Frankenstein: Lost Souls by Dean Koontz (Harper, 2010)
ISBN 978-0-00-735384-2
Reviewed by Robert Hood
Dean Koontz’s Frankenstein series began life as a treatment for a TV series. When best-selling horror author Koontz withdrew, citing creative differences, he took the concept with him, and turned it into a series of novels — the first two, Prodigal Son and City of Night, co-written with Kevin J. Anderson and Ed Gorman respectively. The third, Dead and Alive, and the most recent, Lost Souls, saw Koontz taking over the reins solo.

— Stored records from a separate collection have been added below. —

-- ==== Sys2Proof/Machine/Protection.lean ====
section
/-!
DEFINITION. Tree protection: the commands of range 0x0B, the lease's steps, heartbeats, handover (R418–R448, R582).
-/
namespace Sys2Proof.Machine

/-! ## Commands -/

/-- A group's configuration with its defaults (R446). -/
def protDefaults (p : ProtP) : ProtP :=
  { p with hbTimeoutUs := if p.hbTimeoutUs = 0 then 12 else p.hbTimeoutUs, wtrS := if p.wtrS = 0 then 300 else p.wtrS,
           staleLimit := if p.staleLimit = 0 then 80 else p.staleLimit }

/-- PROT_GROUP_CONFIGURE (R446). -/
def execProtGroupConfigure (h : Caller) (p : ProtP) (s : State) : Host.Outcome State Fault Refusal :=
  perform 0x0B00 none noCupola h (fun s =>
    let m := member s p.tree.val
    if !owns h kTree p.tree.val s then refuse 4 s
    else if !p.wf then .hostError [(kTree, p.tree.val)]
    else if (tree s p.tree.val).enabled || m.enabled then refuse 0x0B01 s
    else if p.arbiter = p.peer ∨ s.fab.address = some p.arbiter.val then refuse 0x0B04 s
    else okay (setMember s p.tree.val { m with cfg := some (protDefaults p) })) s

/-- A member as it is enabled, its counts from zero (R447). -/
def enabledMember (m : Member) (now : Nat) : Member :=
  { cfg := m.cfg, enabled := true, state := 1, claiming := true, fence := true, epoch := m.epoch, seq := m.seq,
    enabledAt := now }

/-- PROT_ENABLE (R420). -/
def execProtEnable (h : Caller) (t : Fin 64) (s : State) : Host.Outcome State Fault Refusal :=
  perform 0x0B01 (some { kind := 2, scope := t.val }) noCupola h (fun s =>
    let m := member s t.val
    if !owns h kTree t.val s then refuse 4 s
    else match m.cfg with
      | none => .done stNotPresent 0 0 [] s
      | some c =>
        if m.enabled then okay s
        else if !protDeps t.val s then refuse 0x0B00 s
        else if (tget none c.group.val s.boot.pairingKeys).isNone then refuse 0x0B05 s
        else match enablePort t.val (treeRate (tree s t.val).mode) s with
          | .already => okay s
          | .overBudget => limitReply 0 s
          | .noRoom => limitReply 0x800 s
          | .placed s1 =>
            let s2 := setMember s1 t.val (enabledMember m s.now)
            .later t.val (postProt t.val 0 (setTreeFenced t.val false (keepActivity { kind := 2, scope := t.val } s2)))) s

/-- PROT_DISABLE (R445). -/
def execProtDisable (h : Caller) (t : Fin 64) (force : Bool) (s : State) : Host.Outcome State Fault Refusal :=
  perform 0x0B02 none noCupola h (fun s =>
    let m := member s t.val
    if !owns h kTree t.val s then refuse 4 s
    else if m.holding && !force then refuse 0x0B03 s
    else
      let s1 := if m.holding then sendLease t.val (arbiterOf t.val s) leaseRelease (selfAddress s) 0 true s else s
      okay (endActivity { kind := 2, scope := t.val } (setMember (stopTree t.val s1) t.val {}))) s

/-- PROT_SWITCH (R441). -/
def execProtSwitch (h : Caller) (t : Fin 64) (s : State) : Host.Outcome State Fault Refusal :=
  perform 0x0B03 none noCupola h (fun s =>
    let m := member s t.val
    let b := handoverFrame t.val s
    if !owns h kTree t.val s then refuse 4 s
    else if !m.holding || !m.peerCurrent || !m.peerHealthy || m.peerLost then refuse 0x0B02 s
    else
      let s1 := newRequest t.val s
      let s2 := setMember s1 t.val { member s1 t.val with dueRelease := some b }
      .later t.val (sendLease t.val (peerOf t.val s) leaseRevert (peerOf t.val s) b true s2)) s

/-- PROTECTED: a takeover would be made with a current image, and what protection depends on is there (R25, R431, R437, R447). -/
def protectedNow (t : Nat) (s : State) : Bool :=
  let m := member s t
  m.enabled && !m.peerLost && protDeps t s && (if m.holding then m.peerCurrent else m.current)

/-- WTR_REMAINING_S, rounded up (R447). -/
def wtrRemaining (m : Member) (now : Nat) : Nat :=
  match m.cfg, m.wtrSince with
  | some c, some w => if m.state = 8 then c.wtrS - (now - w) / 1000000000 else 0
  | _, _ => 0

def protStatus (t : Nat) (s : State) : List Byte :=
  let m := member s t
  let k := s.pwr.keep
  fields 64 [(1, m.state), (1, bit (protectedNow t s) 0 + bit m.peerLost 1 + bit (!k.feedA) 2 + bit (!k.feedB) 3),
    (2, match m.cfg with | some c => c.group.val | none => 0), (4, m.epoch),
    (8, match newestUsable t s with | some i => i.superframe | none => 0), (4, m.imageLate), (4, m.blobFailed),
    (4, m.badMessages), (4, m.switchovers), (4, m.lostWindows), (4, m.lastInterruption), (4, wtrRemaining m s.now)]

/-- PROT_STATUS (R447). -/
def execProtStatus (h : Caller) (t : Fin 64) (s : State) : Host.Outcome State Fault Refusal :=
  perform 0x0B04 none noCupola h (fun s =>
    if !owns h kTree t.val s then refuse 4 s
    else if !protConfigured t.val s then .done stNotPresent 0 0 [] s
    else okResp (protStatus t.val s) s) s

/-- PROT_STANDBY_TEST (R444). -/
def execProtStandbyTest (h : Caller) (t : Fin 64) (durationUs : Nat) (s : State) : Host.Outcome State Fault Refusal :=
  perform 0x0B05 (some { kind := 6, scope := t.val }) noCupola h (fun s =>
    let m := member s t.val
    if !owns h kTree t.val s then refuse 4 s
    else if durationUs < 125 ∨ 10000 < durationUs ∨ durationUs % 125 ≠ 0 then .hostError [(kTree, t.val)]
    else if m.state ≠ 3 then refuse 0x0B06 s
    else .later t.val (setMember s t.val { m with state := 7, testEnds := s.now + usNs durationUs })) s

/-- STANDBY_TEST_END, DURATION_US after the start (R444). -/
def execStandbyTestEnd (t : Fin 64) (pass : Bool) (s : State) : Host.Outcome State Fault Refusal :=
  let m := member s t.val
  if m.state ≠ 7 ∨ s.now < m.testEnds then .next s
  else .next (completeRunning 0x0B05 t.val stOk 0 (bit pass 0) []
    (setMember s t.val { m with state := if m.current then 3 else 4 }))

/-- The pairing key of R582: of the shared point's x-coordinate, the group and both serials. -/
def pairingKey (x g serialA serialB : Nat) : Nat :=
  sha256 (be 32 x ++ le 2 g ++ le 8 (min serialA serialB) ++ le 8 (max serialA serialB))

Conceptually the series develops and extends Mary Shelley’s original novel into the present, displaying considerable original invention while incorporating into the framework ideas reminiscent (to an extent) of those that Hammer Studios introduced into their six Frankenstein films between 1957 and 1974 — in particular, in Lost Souls, the concept that Victor Frankenstein might become his own creation. As in the Hammer films, Koontz’s Victor Frankenstein is the monster, whose arrogant, sociopathic thirst for godhood results in escalating apocalyptic horror — for such is Victor’s evolving scientific genius that he has succeeded in extending his own life indefinitely and seeks to perfect humanity, eventually replacing the flawed variety that currently inhabits the world — the Old Race — with his own “perfect” creatures.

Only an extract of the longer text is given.